In May 2018, the Department of Justice filed a scathing brief scrutinizing Philadelphia law firm Brodsky & Smith for their recent slew of citizen suits brought on behalf of individuals in response to the surge in citizen suit filings since 2015. Things continued to heat up in June when the DOJ filed a Motion to Intervene and Opposition to Entry of Consent Decree in one of the three seminal cases singled out in its brief, Lunsford v. Arrowhead Brass Plumbing. This post discusses the involvement of the DOJ in the suit and whether the opposition to consent decree was an overreach of their authority or necessary intervention.
Statement of Concern and Recommendation
As a response to the unprecedented $700,000 in attorney’s fees sought over just two years and a questionable large payment to plaintiff Lunsford, the DOJ laid out three essential arguments criticizing the firm’s practices in its initial brief.

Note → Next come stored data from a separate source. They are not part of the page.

/-! ### Operator display (17) -/

/-- The display link (R461, R462): with a panel plugged in, the link trains at the lowest rate that carries the mode, or DISP_LINK is recorded, class B, when none does; an unplug ends the
output with LINK_DOWN; an interrupt of the panel retrains at the present rate when lock is lost; a training that ends starts the stream, one that takes too
long goes on at the next higher rate within both maxima, and with none left the link stays idle until its retry. -/
def DisplayLinkRule : Prop :=
  (∀ (s : State) (mr ml : Nat),
    let u := setDisp s { s.disp with hpd := true, maxRate := mr, maxLanes := ml }
    let cfg := cm s (ra pgDisp 0x40)
    let rate := chooseRate cfg (field (cm s (ra pgDisp 0x44)) 18 0) mr
    (pgEn s pgDisp = false ∨ dozing s = true → exec (.hpdPlug mr ml) s = .next u) ∧
    (pgEn s pgDisp = true → dozing s = false → dispLanes (field cfg 9 8) ≤ ml → ∀ r, rate = some r →
      completes (.hpdPlug mr ml) s (fun t =>
        t.disp = { u.disp with state := 1, rate := r, lanes := field cfg 9 8 } ∧ sends s t [.disp 0] ∧ counted s t pgDisp 6 ∧
          onlyChanges [.counters, .disp, .out] s t)) ∧
    (pgEn s pgDisp = true → dozing s = false → (ml < dispLanes (field cfg 9 8) ∨ rate = none) →
      completes (.hpdPlug mr ml) s (fun t => t.disp = { u.disp with state := 4 } ∧ recorded s t 0x0E01 1))) ∧
  (∀ (cfg pclk panel r : Nat), chooseRate cfg pclk panel = some r →
    r < 3 ∧ r ≤ field cfg 5 4 ∧ r ≤ panel ∧ rateFits cfg pclk r = true ∧ ∀ q, q < r → rateFits cfg pclk q = false) ∧
  (∀ s : State,
    (s.disp.hpd = false → exec .hpdUnplug s = .next s ∧ ∀ b, exec (.hpdIrq b) s = .next s) ∧
    (s.disp.hpd = true →
      completes .hpdUnplug s (fun t =>
        t.disp = { s.disp with hpd := false, state := if pgEn s pgDisp then 4 else 0 } ∧ raised s t pgDisp 15 ∧
          wordsKept [dispA 0x24] s t) ∧
      completes (.hpdIrq false) s (fun t => t.disp = s.disp ∧ raised s t pgDisp 16 ∧ wordsKept [dispA 0x24] s t) ∧
      (dispRunning s = true →
        completes (.hpdIrq true) s (fun t =>
          t.disp.state = 1 ∧ t.disp.rate = s.disp.rate ∧ raised s t pgDisp 16 ∧ counted s t pgDisp 6))) ∧
    (s.disp.state ≠ 1 → exec .linkTrainingDone s = .next s ∧ exec .ltTimeout s = .next s) ∧
    (s.disp.state = 1 →
      completes .linkTrainingDone s (fun t =>
        t.disp = { s.disp with state := if s.disp.switching then 3 else 2, scanLine := 0, scanNs := ptTotalNs s } ∧ sends s t [.disp 1] ∧
          onlyChanges [.disp, .out] s t) ∧
      (s.disp.rate < min (field (cm s (ra pgDisp 0x40)) 5 4) s.disp.maxRate →
        completes .ltTimeout s (fun t =>
          t.disp.state = 1 ∧ t.disp.rate = s.disp.rate + 1 ∧ counted s t pgDisp 6 ∧ sends s t [.disp 0] ∧
            onlyChanges [.counters, .disp, .out] s t)) ∧
      (min (field (cm s (ra pgDisp 0x40)) 5 4) s.disp.maxRate ≤ s.disp.rate →
        completes .ltTimeout s (fun t => t.disp = { s.disp with state := 4 } ∧ recorded s t 0x0E01 1))) ∧
    (s.disp.state ≠ 4 ∨ dozing s = true → exec .dispRetry s = .next s) ∧
    (s.disp.state = 4 → dozing s = false → pgEn s pgDisp = true → s.disp.hpd = true →
        dispLanes (field (cm s (ra pgDisp 0x40)) 9 8) ≤ s.disp.maxLanes →
      ∀ r, chooseRate (cm s (ra pgDisp 0x40)) (field (cm s (ra pgDisp 0x44)) 18 0) s.disp.maxRate = some r →
        completes .dispRetry s (fun t =>
          t.disp.state = 1 ∧ t.disp.rate = r ∧ sends s t [.disp 0] ∧ onlyChanges [.counters, .disp, .out] s t)))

First, the DOJ reasoned that heightened scrutiny was justified generally because of the firm’s tendency to “reuse” plaintiffs, adding that the plaintiffs themselves did not demonstrate the proper technical experience in developing or assessing implementation of Best Management Practices (BMPs).

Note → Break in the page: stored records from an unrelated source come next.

theorem setDram_evolves (s : State) (x1) (x2) (hm : 2048 ||| m = m) (h : Evolves m u s) :
    Evolves m u (setDram s x1 x2) := by
  refine Evolves.step (k := 2048) ?_ hm h; clear h hm; unfold setDram
  repeat' first
  | with_reducible first
     | apply Evolves.rfl | assumption | (apply lor_of_beq; focus decide)
     | fail_if_no_progress (apply Evolves.upd_2048; focus decide) | apply memWf_keep | apply memWf_write
     | apply memWf_block | apply Nat.le_succ | apply Evolves.ite | apply Evolves.foldl
  | intro _ | split | dsimp only

theorem setFlashPage_evolves (s : State) (x1) (x2) (hm : 1048576 ||| m = m) (h : Evolves m u s) :
    Evolves m u (setFlashPage s x1 x2) := by
  refine Evolves.step (k := 1048576) ?_ hm h; clear h hm; unfold setFlashPage
  repeat' first
  | with_reducible first
     | apply Evolves.rfl | assumption | (apply lor_of_beq; focus decide)
     | fail_if_no_progress (apply Evolves.upd_1048576; focus decide) | apply Evolves.ite | apply Evolves.foldl
  | intro _ | split | dsimp only

theorem setSector_evolves (s : State) (x1) (f2) (hm : 1048576 ||| m = m) (h : Evolves m u s) :
    Evolves m u (setSector s x1 f2) := by
  refine Evolves.step (k := 1048576) ?_ hm h; clear h hm; unfold setSector
  repeat' first
  | with_reducible first
     | apply Evolves.rfl | assumption | (apply lor_of_beq; focus decide)
     | apply setFlashPage_evolves | apply Evolves.ite | apply Evolves.foldl
  | intro _ | split | dsimp only

theorem drawFree_evolves (s : State) (x1) (hm : 4194304 ||| m = m) (h : Evolves m u s) :
    Evolves m u (drawFree s x1).2 := by
  refine Evolves.step (k := 4194304) ?_ hm h; clear h hm; unfold drawFree
  exact Evolves.upd_4194304 (by decide) (Nat.le_succ _) Evolves.rfl

theorem spoil_evolves (s : State) (x1) (hm : 5242880 ||| m = m) (h : Evolves m u s) :
    Evolves m u (spoil s x1) := by
  refine Evolves.step (k := 5242880) ?_ hm h; clear h hm; unfold spoil
  repeat' first
  | with_reducible first
     | apply Evolves.rfl | assumption | (apply lor_of_beq; focus decide)
     | apply setFlashPage_evolves | apply setSector_evolves | apply drawFree_evolves | apply Evolves.ite
     | apply Evolves.foldl
  | intro _ | split | dsimp only

theorem flashCut_evolves (s : State) (hm : 5242880 ||| m = m) (h : Evolves m u s) :
    Evolves m u (flashCut s) := by
  refine Evolves.step (k := 5242880) ?_ hm h; clear h hm; unfold flashCut
  repeat' first
  | with_reducible first
     | apply Evolves.rfl | assumption | (apply lor_of_beq; focus decide)
     | apply spoil_evolves | apply Evolves.ite | apply Evolves.foldl
  | intro _ | split | dsimp only

theorem engineReset_evolves (s : State) (x1) (hm : 16777025 ||| m = m) (h : Evolves m u s) :
    Evolves m u (engineReset s x1) := by
  refine Evolves.step (k := 16777025) ?_ hm h; clear h hm; unfold engineReset
  repeat' first
  | with_reducible first
     | apply Evolves.rfl | assumption | (apply lor_of_beq; focus decide)
     | apply setDisp_evolves | apply dispStart_evolves | apply setAxis_evolves | apply setRole_evolves
     | apply checkCamera_evolves | apply setBar_evolves | apply setChan_evolves | apply setDram_evolves
     | apply setSub_evolves | apply setClk_evolves | apply ptcSource_evolves | apply flashCut_evolves
     | apply setPower_evolves | apply setEvc_evolves | apply hostPin_evolves | apply setLane_evolves
     | fail_if_no_progress (apply Evolves.upd_1024; focus decide)
     | fail_if_no_progress (apply Evolves.upd_4096; focus decide)
     | fail_if_no_progress (apply Evolves.upd_16384; focus decide)
     | fail_if_no_progress (apply Evolves.upd_32768; focus decide)
     | fail_if_no_progress (apply Evolves.upd_65536; focus decide)
     | fail_if_no_progress (apply Evolves.upd_1048576; focus decide)
     | fail_if_no_progress (apply Evolves.upd_2097152; focus decide) | apply Evolves.ite | apply Evolves.foldl
  | intro _ | split | dsimp only

theorem blockReset_evolves (s : State) (x1) (hm : 16777031 ||| m = m) (h : Evolves m u s) :
    Evolves m u (blockReset s x1) := by
  refine Evolves.step (k := 16777031) ?_ hm h; clear h hm; unfold blockReset
  refine ptShowAll_evolves _ _ (by decide) (gpioShow_evolves _ _ (by decide)
    (engineReset_evolves _ _ (by decide) (wr_evolves _ _ _ (by decide) ?_)))
  refine (freeUse_evolves (m := 16777031) s x1 (by decide) Evolves.rfl).trans ?_
  generalize freeUse s x1 = s
  exact
    ⟨fun b => absurd b (by decide), fun b => absurd b (by decide), fun b => absurd b (by decide), fun _ => rfl,
    fun _ => rfl, fun _ => rfl, fun b => absurd b (by decide), fun _ => rfl, fun _ => rfl, fun _ => rfl, fun _ =>
    rfl, fun _ => rfl, fun _ => rfl, fun _ => rfl, fun _ => rfl, fun _ => rfl, fun _ => rfl, fun _ => rfl, fun _
    => rfl, fun _ => rfl, fun _ => rfl, fun _ => rfl, fun _ => rfl, fun _ => rfl, fun _ => rfl, fun w => w,
    List.prefix_rfl, Nat.le_refl _⟩

theorem releaseOutputs_evolves (s : State) (hm : 8396865 ||| m = m) (h : Evolves m u s) :
    Evolves m u (releaseOutputs s) := by
  refine Evolves.step (k := 8396865) ?_ hm h; clear h hm; unfold releaseOutputs
  repeat' first
  | with_reducible first
     | apply Evolves.rfl | assumption | (apply lor_of_beq; focus decide)
     | apply ioResend_evolves | apply wrf_evolves | fail_if_no_progress (apply Evolves.upd_8192; focus decide)
     | apply Evolves.ite | apply Evolves.foldl
  | intro _ | split | dsimp only

theorem volatileReset_evolves (s : State) (x1) (hm : 16777183 ||| m = m) (h : Evolves m u s) :
    Evolves m u (volatileReset s x1) := by
  refine Evolves.step (k := 16777183) ?_ hm h; clear h hm; unfold volatileReset
  refine (flashCut_evolves (m := 16777183) s (by decide) Evolves.rfl).trans ?_
  generalize flashCut s = s
  have hv (s0 : State) (hs : Evolves 16777183 s s0) : Evolves 16777183 s (if x1 = true then selfRefresh s0 else s0) := by
    split
    · exact selfRefresh_evolves _ (by decide) hs
    · exact hs
  refine ptShowAll_evolves _ _ (by decide) (hv _ ?_)
  exact
    ⟨fun b => absurd b (by decide), fun b => absurd b (by decide), fun b => absurd b (by decide), fun b => absurd
    b (by decide), fun b => absurd b (by decide), fun _ => rfl, fun b => absurd b (by decide), fun b => absurd b
    (by decide), fun b => absurd b (by decide), fun b => absurd b (by decide), fun b => absurd b (by decide), fun
    b => absurd b (by decide), fun b => absurd b (by decide), fun b => absurd b (by decide), fun b => absurd b (by
    decide), fun b => absurd b (by decide), fun b => absurd b (by decide), fun b => absurd b (by decide), fun b =>
    absurd b (by decide), fun b => absurd b (by decide), fun b => absurd b (by decide), fun b => absurd b (by
    decide), fun b => absurd b (by decide), fun b => absurd b (by decide), fun _ => rfl, fun w => by cases x1 <;>
    simp_all [memWf], List.prefix_rfl, Nat.le_refl _⟩

theorem startBoot_evolves (s : State) (x1) (x2) (hm : 1048577 ||| m = m) (h : Evolves m u s) :
    Evolves m u (startBoot s x1 x2) := by
  refine Evolves.step (k := 1048577) ?_ hm h; clear h hm; unfold startBoot
  repeat' first
  | with_reducible first
     | apply Evolves.rfl | assumption | (apply lor_of_beq; focus decide)
     | apply wr_evolves | fail_if_no_progress (apply Evolves.upd_1048576; focus decide) | apply Evolves.ite
     | apply Evolves.foldl
  | intro _ | split | dsimp only

theorem srst_evolves (s : State) (x1) (hm : 16777183 ||| m = m) (h : Evolves m u s) :
    Evolves m u (srst s x1) := by
  refine Evolves.step (k := 16777183) ?_ hm h; clear h hm; unfold srst
  repeat' first
  | with_reducible first
     | apply Evolves.rfl | assumption | (apply lor_of_beq; focus decide)
     | apply blockReset_evolves | apply wrf_evolves | apply releaseOutputs_evolves | apply volatileReset_evolves
     | apply startBoot_evolves | apply refuse_evolves | apply Evolves.ite | apply Evolves.foldl
  | intro _ | split | dsimp only

theorem pageStops_evolves (s : State) (x1) (hm : 12318017 ||| m = m) (h : Evolves m u s) :
    Evolves m u (pageStops s x1) := by
  refine Evolves.step (k := 12318017) ?_ hm h; clear h hm; unfold pageStops
  repeat' first
  | with_reducible first
     | apply Evolves.rfl | assumption | (apply lor_of_beq; focus decide)
     | apply wr_evolves | apply checkCamera_evolves | apply setDisp_evolves | apply setAxis_evolves
     | apply setLane_evolves | apply wrf_evolves | fail_if_no_progress (apply Evolves.upd_65536; focus decide)
     | apply Evolves.ite | apply Evolves.foldl
  | intro _ | split | dsimp only

theorem pageStarts_evolves (s : State) (x1) (hm : 12252993 ||| m = m) (h : Evolves m u s) :
    Evolves m u (pageStarts s x1) := by
  refine Evolves.step (k := 12252993) ?_ hm h; clear h hm; unfold pageStarts
  repeat' first
  | with_reducible first
     | apply Evolves.rfl | assumption | (apply lor_of_beq; focus decide)
     | apply checkCamera_evolves | apply dispStart_evolves | apply setChan_evolves | apply setLane_evolves
     | apply claimRes_evolves | apply Evolves.ite | apply Evolves.foldl
  | intro _ | split | dsimp only

theorem setCtrl_evolves (s : State) (x1) (x2) (x3) (hm : 1 ||| m = m) (h : Evolves m u s) :
    Evolves m u (setCtrl s x1 x2 x3) := by
  refine Evolves.step (k := 1) ?_ hm h; clear h hm; unfold setCtrl
  repeat' first
  | with_reducible first
     | apply Evolves.rfl | assumption | (apply lor_of_beq; focus decide)
     | apply wrf_evolves | apply wr_evolves | apply Evolves.ite | apply Evolves.foldl
  | intro _ | split | dsimp only

theorem ctrlWrite_evolves (s : State) (x1) (x2) (x3) (hm : 12318529 ||| m = m) (h : Evolves m u s) :
    Evolves m u (ctrlWrite s x1 x2 x3) := by
  refine Evolves.step (k := 12318529) ?_ hm h; clear h hm; unfold ctrlWrite
  repeat' first
  | with_reducible first
     | apply Evolves.rfl | assumption | (apply lor_of_beq; focus decide)
     | apply pageStops_evolves | apply pageStarts_evolves | apply conflict_evolves | apply setCtrl_evolves
     | apply Evolves.ite | apply Evolves.foldl
  | intro _ | split | dsimp only

theorem loopCtrl_evolves (s : State) (x1) (x2) (hm : 12318529 ||| m = m) (h : Evolves m u s) :
    Evolves m u (loopCtrl s x1 x2) := by
  refine Evolves.step (k := 12318529) ?_ hm h; clear h hm; unfold loopCtrl
  repeat' first
  | with_reducible first
     | apply Evolves.rfl | assumption | (apply lor_of_beq; focus decide)
     | apply ctrlWrite_evolves | apply refuse_evolves | apply setCtrl_evolves | apply wr_evolves | apply Evolves.ite
     | apply Evolves.foldl
  | intro _ | split | dsimp only

theorem blockEnable_evolves (s : State) (x1) (x2) (x3) (hm : 12318529 ||| m = m) (h : Evolves m u s) :
    Evolves m u (blockEnable s x1 x2 x3) := by
  refine Evolves.step (k := 12318529) ?_ hm h; clear h hm; unfold blockEnable
  repeat' first
  | with_reducible first
     | apply Evolves.rfl | assumption | (apply lor_of_beq; focus decide)
     | apply ctrlWrite_evolves | apply loopCtrl_evolves | apply refuse_evolves | apply Evolves.ite
     | apply Evolves.foldl
  | intro _ | split | dsimp only

theorem ctrlWord_evolves (s : State) (x1) (x2) (hm : 16777183 ||| m = m) (h : Evolves m u s) :
    Evolves m u (ctrlWord s x1 x2) := by
  refine Evolves.step (k := 16777183) ?_ hm h; clear h hm; unfold ctrlWord
  repeat' first
  | with_reducible first
     | apply Evolves.rfl | assumption | (apply lor_of_beq; focus decide)
     | apply srst_evolves | apply blockEnable_evolves | apply refuse_evolves | apply Evolves.ite | apply Evolves.foldl
  | intro _ | split | dsimp only

theorem headerWrite_evolves (s : State) (x1) (x2) (x3) (hm : 16777183 ||| m = m) (h : Evolves m u s) :
    Evolves m u (headerWrite s x1 x2 x3) := by
  refine Evolves.step (k := 16777183) ?_ hm h; clear h hm; unfold headerWrite
  repeat' first
  | with_reducible first
     | apply Evolves.rfl | assumption | (apply lor_of_beq; focus decide)
     | apply evEnable_evolves | apply evSet_evolves | apply wr_evolves | apply commitWord_evolves
     | apply ctrlWord_evolves | apply Evolves.ite | apply Evolves.foldl
  | intro _ | split | dsimp only

theorem refuseBars_evolves (s : State) (x1) (hm : 8523841 ||| m = m) (h : Evolves m u s) :
    Evolves m u (refuseBars s x1) := by
  refine Evolves.step (k := 8523841) ?_ hm h; clear h hm; unfold refuseBars
  repeat' first
  | with_reducible first
     | apply Evolves.rfl | assumption | (apply lor_of_beq; focus decide)
     | apply refuse_evolves | apply Evolves.ite | apply Evolves.foldl
  | intro _ | split | dsimp only

theorem waveStore_evolves (s : State) (x1) (x2) (x3) (hm : 8523841 ||| m = m) (h : Evolves m u s) :
    Evolves m u (waveStore s x1 x2 x3) := by
  refine Evolves.step (k := 8523841) ?_ hm h; clear h hm; unfold waveStore
  repeat' first
  | with_reducible first
     | apply Evolves.rfl | assumption | (apply lor_of_beq; focus decide)
     | apply refuseBars_evolves | apply wr_evolves | apply Evolves.ite | apply Evolves.foldl
  | intro _ | split | dsimp only

theorem bandTrimStore_evolves (s : State) (x1) (x2) (x3) (x4) (x5) (hm : 8523841 ||| m = m) (h : Evolves m u s) :
    Evolves m u (bandTrimStore s x1 x2 x3 x4 x5) := by
  refine Evolves.step (k := 8523841) ?_ hm h; clear h hm; unfold bandTrimStore
  repeat' first
  | with_reducible first
     | apply Evolves.rfl | assumption | (apply lor_of_beq; focus decide)
     | apply wr_evolves | apply refuse_evolves | apply Evolves.ite | apply Evolves.foldl
  | intro _ | split | dsimp only

theorem windowStore_evolves (s : State) (x1) (x2) (x3) (hm : 8523841 ||| m = m) (h : Evolves m u s) :
    Evolves m u (windowStore s x1 x2 x3) := by
  refine Evolves.step (k := 8523841) ?_ hm h; clear h hm; unfold windowStore
  repeat' first
  | with_reducible first
     | apply Evolves.rfl | assumption | (apply lor_of_beq; focus decide)
     | apply refuseBars_evolves | apply wr_evolves | apply Evolves.ite | apply Evolves.foldl
  | intro _ | split | dsimp only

Second, the DOJ pointed out that the allegations raised in the Notice of Violations and complaint were fundamentally unclear because they failed to thoroughly explain how the Defendants breached their Water Quality Standards (WQS), by improperly citing numeric action level (NAL) exceedances as the backbone to the violations. The DOJ supported the argument that Brodsky erroneously used self-reported NAL exceedance numbers, which aren’t substantive violations, by citing generally to the court’s decision in Baykeeper v. Kramer Metals, which confirmed the applicability of EPA Benchmarks as merely guidelines but not violations. To recap, the Clean Water Act specifically requires permits for discharges of stormwater associated with industrial activity to include provisions that ensure compliance with Water Quality Standards. Baykeeper v. Kramer has been generally upheld and followed by environmental groups as an industry “standard” since it was decided in 2009. Here, the DOJ supported their argument here by alluding to the power of a court’s deference to an agency’s interpretation of a statute by reinforcing the EPA’s discretion in setting effluent limits and issuing permits in Kramer.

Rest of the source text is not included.